Also the cover 40 is closely coupled with the upper side of the
dust canister body 11 to close up the first to third dust
separating chambers 14, 15a and 15b. Rotation guide members 41a and
41b are protruded at a lower surface of the cover 40, and setting
positions of the rotation guide members 41 a and 41 b on the cover
40 are determined so that the rotational guide members 41a and 41b
are respectively inserted into center portions of the pair of
cyclone chambers 21a and 21b when the cover 40 is coupled to the
dust canister body 11. In the embodiment, the rotational guide
members 41a and 41b are formed respectively into a pipe and
functions to keep and increase a rotational force of the dirt which
is rotated and risen up toward dust exhaust ports 29a and 29b
formed respectively between the lower surface of the cover 40 and
the first and second cyclone bodies 20a and 20b, thereby improving
an exhaust efficiency to the dust exhaust ports 29a and 29b.
According to the present disclosure as described above, it is
prevented that the dirt and dust collected in the first to third
dust separating chambers 14, 15a and 15b is stirred up or spilled
out while the dust collecting apparatus 1 is separated from the
cleaner body 3 and then moved to a place for dumping the dirt and
dust.
[0036] FIG. 4 is a plan view of the dust collecting apparatus for
vacuum cleaner according to a second embodiment of the present
disclosure.
[0037] As shown in FIG. 4, the dust collecting apparatus according
to the second embodiment has the same structure as in the first
embodiment except the positions that the first and second cyclone
bodies 120a and 120b are eccentrically disposed at the second and
third dust separating chambers 15a and 15b. That is, the first and
second cyclone bodies 120a and 120b are eccentrically disposed at
one side of each dust separating chambers 15a and 15b so as to have
common portions 126a and 126b which are integrally contacted with
the exposed side E of the dust canister body 11. Like in the first
embodiment, the user can facilely see the flow of the dirt and dust
at the insides of the first and second cyclone bodies 120a and 120b
through the common portions 126a and 126b.
[0038] FIG. 5 is a partial cross-sectional view of the dust
collecting apparatus for vacuum cleaner according to a third
embodiment of the present disclosure.
[0039] As shown in FIG. 5, the dust collecting apparatus according
to the third embodiment has the same structure as in the first
embodiment except the fact that a part 241 of the inertia blocking
plate 240 is protruded to the outside of the dust canister body 11.
That is, the part 241 of the inertia blocking plate 240 is
protruded to the outside of the dust canister body 11 and formed
with the inlet port 11a, and the other part 243 is formed to be
extended vertically from an outer wall 10a of the dust canister
body 11. At this time, a lower end of the other part 243 is apart
from an outer wall 10b of the canister body 11 at a desired
distance so as to form an inlet path 245 through which the air
passing through the inlet port 11a is flowed in the first dust
separating chamber 14.
[0040] In the embodiment as described above, when the dust canister
body 11 is tilted to remove the dirt and dust collected in the
first dust separating chamber 14, the discharged dirt and dust is
prevented from being caught by the inertia blocking plate 240,
allowing the dirt and dust to be discharged facilely.

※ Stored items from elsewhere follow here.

-- ==== Sys2Proof/Machine/Rings.lean ====
section
/-! DEFINITION. The command rings: the order of a descriptor's checks, execution, forwarding, fences, halts, and the ring registers
(R56–R70, R371–R374, R424, R425). -/

namespace Sys2Proof.Machine

/-! ### When a ring executes -/

/-- Table-management contexts taken (Table 1-6): by the commands in execution or halted on the rings, and by those that the peer has forwarded. -/
def contextsTaken (s : State) : Nat :=
  (s.host.rings.filter fun g => g.waiting.isSome || g.halted).length + s.pair.held.length + s.pair.chainWrites.length

/-- The rings are paused: Fallback, Halt, the PCIe reference lost, or their Marionette halted through Jack (R69, R16, R347). -/
def ringPaused (s : State) (r : Nat) : Bool :=
  s.val O.domainState != 0 || s.modes.halted || bit s.modes.refLost 3 || bit (s.val O.marionetteHalt) (s.obj (O.ringExecutor r))

/-- The rings are served: the core is powered, firmware runs, and Fill has ended (Table 3-9). -/
def ringsServed (s : State) : Bool := s.power.core && s.modes.ready && s.modes.fillEnded

/-- Ring `r` has a descriptor to execute and may execute it, with a table-management context free (R61). -/
def ringReady (s : State) (r : Nat) : Bool :=
  let g := ringAt s r
  ringsServed s && g.enabled && !g.halted && g.waiting.isNone && g.disabling == 0 && g.producer != g.completion && !ringPaused s r &&
    decide (contextsTaken s < 32)

/-- The command of ring `r` has passed its checks and must wait: it stays in execution. -/
def holdCommand (r : Nat) (dataOk recordOk : Bool) (s : State) : State :=
  onRing r (fun g => { g with waiting := some (.held dataOk recordOk) }) s

/-- Take up a descriptor and its operand block. -/
def setDesc (r : Nat) (d block : Bytes) (s : State) : State := onRing r (fun g => { g with desc := d, block }) s

/-- The command of ring `r` ends with a failure; PEER_FAIL is counted (Table 17-10). -/
def failCommand (r status detail : Nat) (s : State) : State :=
  haltRing r status detail (if status = 0x1B then s.bump O.peerFailures else s)

/-- What an executed operation leaves of its ring; an effect that a mark holds up waits with it. -/
def endOp (r : Nat) (dataOk ok marked : Bool) (res : OpRes) (s : State) : State :=
  match res with
  | .wait => holdCommand r dataOk ok s
  | .fail st d t => failCommand r st d t
  | .done st x t => if marked then holdCommand r dataOk ok s else settleFences 8 (completeCommand r st x ok t)
  | .chain j x t => if marked then holdCommand r dataOk ok s else onRing r (fun g => { g with waiting := some (.chain j x 0) }) t

/-! ### Forwarding (R371) -/

/-- This device is the primary of a pair that is Paired. -/
def primaryPaired (s : State) : Bool := pairState s == 2 && s.val O.pairRole == 1

/-- IMAGE_DATA messages for a bulk load. -/
def sendImage (seq : Nat) : Nat → List Bytes → State → State
  | _, [], s => s
  | off, c :: cs, s => sendImage seq (off + c.length) cs (sendCulvert 0x15 (zeros 3 ++ beBytes 4 off ++ beBytes 8 seq ++ c) s)

/-- The command has passed the primary's checks and placement: it is sent to the secondary, and waits for its vote. -/
def sendPrepare (r : Nat) (places : List Nat) (d block : Bytes) (s : State) : State :=
  let seq := s.pair.seq + 1
  let s := (onPair (fun p => { p with seq }) s).bump O.commandsForwarded
  let s := sendCulvert 0x10 (zeros 7 ++ beBytes 8 seq ++ d ++ block) s
  let s := if dsOpcode d = 0x31 then
      (match readImage s (blMask d) (blLength d) with
        | some img => sendImage seq 0 (chunks 496 (img.length / 496 + 1) img) s
        | none => s)
    else s
  let s := hold ⟨seq, d, block, places, regionFor d s, true, false⟩ s
  onRing r (fun g => { g with waiting := some (.vote seq) }) s

/-- Forward the command of ring `r`; commands on a region that is resyncing wait (R380). -/
def forward (r m : Nat) (dataOk ok : Bool) (d block : Bytes) (s : State) : State :=
  if (commandRegions d block s).any fun x => s.pair.resyncs.contains x then holdCommand r dataOk ok s
  else match ringOp m dataOk d block s with
    | .wait => holdCommand r dataOk ok s
    | .fail st x t => failCommand r st x t
    | .done _ _ u => sendPrepare r (newPlaces s u []) d block s
    | .chain j _ u => sendPrepare r (newPlaces s u (jobWrites j)) d block s

/-! ### Fences (R68) -/

/-- FENCE reaches execution: its counts, and the search slots it waits for. -/
def startFence (r : Nat) (d : Bytes) (s : State) : State :=
  if bits (u8 d 9) 7 1 ≠ 0 ∨ allZero d 10 2 = false ∨ le d 12 4 = 0 ∨ 1000000 < le d 12 4 ∨ allZero d 16 48 = false then failCommand r 0x14 0x2112 s
  else
    let target (i : Nat) : Nat × Nat := if (ringAt s i).enabled then (i, (ringAt s i).producer) else (8, 0)
    let targets := ((bitList 8 (u8 d 8)).filter (· != r)).map target
    let slots := if bit (u8 d 9) 0 then s.headgate.slots.map (·.id) else []
    settleFences 8 (onRing r (fun g => { g with waiting := some (.fence targets slots) }) s)

/-! ### A descriptor reaches execution (R424, R65) -/

/-- The kept record of a repeated command, as this descriptor's completion. -/
def replayed (rec_ : Bytes) (k log2 : Nat) : Bytes :=
  slice rec_ 0 12 ++ leBytes 2 k ++ leBytes 1 (2 + (1 - k / 2 ^ log2 % 2)) ++ zeros 1

/-- Check 5: the mode, then the pair role. -/
def modeCheck (s : State) (op : Nat) : Option (Nat × Nat) :=
  if s.modes.mode = 0x09 ∧ op ≠ 0x30 ∧ op ≠ 0x32 then some (0x19, 0x2117)
  else if pairState s ≠ 0 ∧ s.val O.pairRole = 2 ∧ forwarded op then some (0x19, 0x2F01)
  else none

/-- Check 6 and execution of a command that ring `r` has taken up. -/
def runCommand (r : Nat) (dataOk ok : Bool) (d block : Bytes) (s : State) : State :=
  let m := s.obj (O.ringExecutor r)
  let s := if wakesDrowse d block s then drowseTrigger s else s
  if (wakesDrowse d block s && asleep s) || serialized r d block s then holdCommand r dataOk ok s
  else if dsOpcode d = 0x30 then startFence r d s
  else if primaryPaired s && forwarded (dsOpcode d) then forward r m dataOk ok d block s
  else endOp r dataOk ok (effectHeld d block s) (ringOp m dataOk d block s) s

/-- A command that waits on ring `r` is tried again, unless the ring is paused. A BUNDLE_SUBMIT that an alarm has found waiting, before its commit
point, is TAMPERED (R341). -/
def retryHeld (s : State) (r : Nat) : State :=
  match (ringAt s r).waiting with
  | some (.held dataOk ok) =>
    if ringPaused s r || !ringsServed s then s
    else if s.keys.barred && dsOpcode (ringAt s r).desc == 0x38 then
      failCommand r 0x1A 0x2D10 (keyEvent (onRing r (fun g => { g with waiting := none }) s))
    else runCommand r dataOk (ok && s.host.canSend) (ringAt s r).desc (ringAt s r).block (onRing r (fun g => { g with waiting := none }) s)
  | _ => s

/-- The commands that wait on the rings are tried again. -/
def resumeRings (s : State) : State := (List.range 8).foldl retryHeld s

/-- Checks 4 and 5 on a well-formed descriptor whose operand block is here. -/
def checkedCommand (r : Nat) (f : Fetch) (d block : Bytes) (s : State) : State :=
  let g := ringAt s r
  match g.tags.find? fun t => dsTag d != 0 && t.tag == dsTag d with
  | some t =>
    let s := setDesc r d block s
    if t.digest = contentDigest d block then
      let s := writeCompletion r (replayed t.record (nextNumber g) g.sizeLog2) (dsNotify d) f.compOk (s.bump (O.ringReplays r))
      settleFences 8 s
    else failCommand r 0x15 0x2110 s
  | none => match modeCheck s (dsOpcode d) with
    | some e => failCommand r e.1 e.2 (setDesc r d block s)
    | none => runCommand r f.dataOk f.compOk d block (setDesc r d block s)

/-- The next descriptor of ring `r` is fetched and executed; `want` is the opcode of the command's row, 0xFF where any will do. A
descriptor of another defined opcode belongs to that opcode's row. A command that waits on the ring is tried again instead. -/
def execute (r want : Nat) (f : Fetch) (s : State) : State :=
  if !ringReady s r then retryHeld s r
  else match f.desc with
    | none => failCommand r 0x17 0x2115 (setDesc r [] [] s)
    | some d0 =>
      let d := fit 64 d0
      if !opcodes.contains (dsOpcode d) then failCommand r 0x14 0x2111 (setDesc r d [] s)
      else if want ≠ 0xFF ∧ dsOpcode d ≠ want then s
      else if !descriptorOk d then failCommand r 0x14 0x2112 (setDesc r d [] s)
      else if !dsIndirect d then checkedCommand r f d [] s
      else match f.block with
        | none => failCommand r 0x17 0x2115 (setDesc r d [] s)
        | some b => checkedCommand r f d (fit (dsLength d) b) s

/-- TCAM_INSERT (R149). -/
def execTcamInsert (ring : Nat) (f : Fetch) (s : State) : Result := onUnit (ring < 8) (execute ring 0x01 f s)

/-- TCAM_DELETE (R151). -/
def execTcamDelete (ring : Nat) (f : Fetch) (s : State) : Result := onUnit (ring < 8) (execute ring 0x02 f s)

/-- TCAM_MODIFY_RESULT (R152). -/
def execTcamModifyResult (ring : Nat) (f : Fetch) (s : State) : Result := onUnit (ring < 8) (execute ring 0x03 f s)

/-- TRIE_ADD (R171). -/
def execTrieAdd (ring : Nat) (f : Fetch) (s : State) : Result := onUnit (ring < 8) (execute ring 0x08 f s)

/-- TRIE_DELETE (R171). -/
def execTrieDelete (ring : Nat) (f : Fetch) (s : State) : Result := onUnit (ring < 8) (execute ring 0x09 f s)

/-- BUCKET_INSERT (R193). -/
def execBucketInsert (ring : Nat) (f : Fetch) (s : State) : Result := onUnit (ring < 8) (execute ring 0x10 f s)

/-- BUCKET_DELETE (R193). -/
def execBucketDelete (ring : Nat) (f : Fetch) (s : State) : Result := onUnit (ring < 8) (execute ring 0x11 f s)

/-- BUCKET_UPDATE (R193). -/
def execBucketUpdate (ring : Nat) (f : Fetch) (s : State) : Result := onUnit (ring < 8) (execute ring 0x12 f s)

/-- RESULT_WRITE (R227). -/
def execResultWrite (ring : Nat) (f : Fetch) (s : State) : Result := onUnit (ring < 8) (execute ring 0x18 f s)

/-- METER_CONFIGURE (R233). -/
def execMeterConfigure (ring : Nat) (f : Fetch) (s : State) : Result := onUnit (ring < 8) (execute ring 0x19 f s)

/-- COUNTER_READ_CLEAR (R235). -/
def execCounterReadClear (ring : Nat) (f : Fetch) (s : State) : Result := onUnit (ring < 8) (execute ring 0x1A f s)

/-- FLOW_FLUSH (R194). -/
def execFlowFlush (ring : Nat) (f : Fetch) (s : State) : Result := onUnit (ring < 8) (execute ring 0x20 f s)

/-- FENCE (R68). -/
def execFence (ring : Nat) (f : Fetch) (s : State) : Result := onUnit (ring < 8) (execute ring 0x30 f s)

/-- BULK_LOAD (R82). -/
def execBulkLoad (ring : Nat) (f : Fetch) (s : State) : Result := onUnit (ring < 8) (execute ring 0x31 f s)

/-- TABLE_DUMP (R84). -/
def execTableDump (ring : Nat) (f : Fetch) (s : State) : Result := onUnit (ring < 8) (execute ring 0x32 f s)

/-- BUNDLE_SUBMIT (R320). -/
def execBundleSubmit (ring : Nat) (f : Fetch) (s : State) : Result := onUnit (ring < 8) (execute ring 0x38 f s)

/-- FENCE_TIMEOUT: TimeoutUs expires before the fence is satisfied (R68). -/
def execFenceTimeout (ring : Nat) (s : State) : Result :=
  onUnit (ring < 8) (
    match (ringAt s ring).waiting with
    | some (.fence _ _) => if s.val O.domainState ≠ 0 ∨ s.modes.halted = true ∨ bit s.modes.refLost 3 = true then s else failCommand ring 0x18 0x2116 s
    | _ => s)

/-! ### Ring registers (Table 3-3) -/

/-- Enable is heeded: MailboxStatus.Ready is set and the mode serves the rings (R56, R69). -/
def enableRing (r : Nat) (s : State) : State :=
  if ringsServed s && !(ringAt s r).enabled then
    onRing r (fun g => { g with enabled := true, producer := 0, completion := 0, waiting := none, disabling := 0, skip := false }) s
  else s

/-- The host clears Enable: at once between commands, else when the command in execution has its record (R56). -/
def clearEnable (r : Nat) (reset : Bool) (s : State) : State :=
  let g := ringAt s r
  if g.waiting.isSome then onRing r (fun g => { g with disabling := if reset then 2 else max 1 g.disabling }) s
  else if g.enabled || reset then disableRing r reset s
  else s

/-- RING_ENABLE (R56). -/
def execRingEnable (ring : Nat) (s : State) : Result := onUnit (ring < 8) (enableRing ring s)

/-- RING_DISABLE (R56). -/
def execRingDisable (ring : Nat) (s : State) : Result := onUnit (ring < 8) (clearEnable ring false s)

/-- A ProducerIndex write: accepted, or DoorbellOverrun with the ring's halt vector (R57). -/
def postDescriptors (r value : Nat) (s : State) : State :=
  let g := ringAt s r
  let ahead (v : Nat) : Nat := (v + 2 ^ 32 - g.completion) % 2 ^ 32
  let v := value % 2 ^ 32
  if !g.enabled then s
  else if ahead g.producer ≤ ahead v ∧ ahead v ≤ 2 ^ g.sizeLog2 then onRing r (fun g => { g with producer := v, overrun := false }) s
  else vector (9 + r) (onRing r (fun g => { g with overrun := true }) s)

/-- PRODUCER_INDEX (R57). -/
def execProducerIndex (ring value : Nat) (s : State) : Result := onUnit (ring < 8) (postDescriptors ring value s)

/-- HaltAction Retry: the ring goes on from the failed descriptor (R67). -/
def clearHalt (r : Nat) (s : State) : State :=
  if (ringAt s r).enabled && (ringAt s r).halted then onRing r (fun g => { g with halted := false, skip := false }) s else s

/-- HaltAction Skip: the failed descriptor's completion record, and the next descriptor (R67). On a paused ring it waits for the pause to end;
Halt writes no completion record (Table 3-9). -/
def skipHalted (r : Nat) (s : State) : State :=
  let g := ringAt s r
  if !(g.enabled && g.halted) then s
  else if ringPaused s r then onRing r (fun g => { g with skip := true }) s
  else
    let rec_ := completionRecord g.haltTag (bits g.haltInfo 31 24) (bits g.haltInfo 23 16) (bits g.haltInfo 15 0) 0 (nextNumber g) g.sizeLog2 false
    settleFences 8 (writeCompletion r rec_ (dsNotify g.desc) s.host.canSend (onRing r (fun g => { g with halted := false, skip := false }) s))

/-- A Skip that waited for a pause of its ring is taken. -/
def skipWaiting (s : State) (r : Nat) : State := if (ringAt s r).skip then skipHalted r s else s

/-- HALT_RETRY: the failed descriptor is fetched again and executed (R67). -/
def execHaltRetry (ring : Nat) (f : Fetch) (s : State) : Result :=
  onUnit (ring < 8) (if (ringAt s ring).enabled && (ringAt s ring).halted then execute ring 0xFF f (clearHalt ring s) else s)

/-- HALT_SKIP (R67). -/
def execHaltSkip (ring : Nat) (s : State) : Result := onUnit (ring < 8) (skipHalted ring s)

/-! ### The endpoint (R52, R425) -/

/-- The endpoint is reset: rings, MSI-X and mailbox buffers; the rest of the device goes on. -/
def resetEndpoint (s : State) : State :=
  let s := (List.range 8).foldl (fun s r => clearEnable r true s) s
  { s with host := { s.host with msixTable := msixReset, canSend := false, msixOn := false }
           mailbox := { s.mailbox with request := [], response := [] } }

/-- PCIE_CONVENTIONAL_RESET (R52). -/
def execPcieConventionalReset (s : State) : Result :=
  .next (if !s.power.core then s else (((resetEndpoint s).put O.pcieLinkSpeed 0).put O.pcieLinkWidth 0).bump O.pcieResets)

/-- Vectors held back are raised once the endpoint can send them. -/
def sendHeld (s : State) : State :=
  s.host.held.foldl (fun s v => vector v s) { s with host := { s.host with held := [] } }

/-- PCIE_LINK_UP: the link has trained (R425, Table 3-12). The host's writes to configuration space have no row of their own: the command says
whether Bus Master Enable and MSI-X Enable stand after it. -/
def execPcieLinkUp (speed : Nat) (trained : HostLink) (s : State) : Result :=
  onUnit (decide (1 ≤ speed ∧ speed ≤ 4) && [1, 2, 4].contains trained.width) (
    if s.power.core && !bit s.modes.refLost 3 then
      let s := (s.put O.pcieLinkSpeed speed).put O.pcieLinkWidth trained.width
      sendHeld { s with host := { s.host with canSend := trained.busMaster, msixOn := trained.msix } }
    else s)

end Sys2Proof.Machine
end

[0041] According to the present disclosure as described above,
since the dust collecting apparatus is provided with the inertia
blocking plate for separately collecting large-sized dirt, and the
cyclone chamber and the dust separating chamber are disposed in
parallel to be isolated from each other, it is possible to improve
dust collecting efficiency without a separate filter.
[0042] Further, the cyclone chambers have a dual structure so as to
secure a wider sectional area of a suction and exhaust flow path of
the cyclone chamber than in the conventional dust collecting
apparatus, thereby being capable of obtaining a high suction
force.
[0043] Furthermore, since the cyclone chamber has visibility for
observing the inside thereof from the outside so that the user can
see the flow of the dirt and dust with the naked eye during the
operation of the vacuum cleaner, when the large-sized dirt is
jammed in the cyclone chamber, the user can fix it all right
promptly. Therefore, it is possible to previously prevent pressure
loss in the dust collecting apparatus and thus prevent lowering of
the suction force. Further, the user can get hold of the amount of
dirt and dust collected in the first to third dust separating
chambers without separating the dust collecting apparatus from the
vacuum cleaner and thus can know easily when the collected dirt and
dust should be removed.
[0044] In addition, since the cyclone body is formed to be
protruded from the dust canister body to the outside and thus the
space for collecting the dirt and dust is increased, it is possible
to keep a compact structure of the dust collecting apparatus.
[0045] The foregoing embodiment and advantages are merely exemplary
and are not to be construed as limiting the present disclosure. The
present teaching can be readily applied to other types of
embodiments. Also, the description of the embodiments of the
present disclosure is intended to be illustrative, and not to limit
the scope of the claims, and many alternatives, modifications, and
variations will be apparent to those skilled in the art.
* * * * *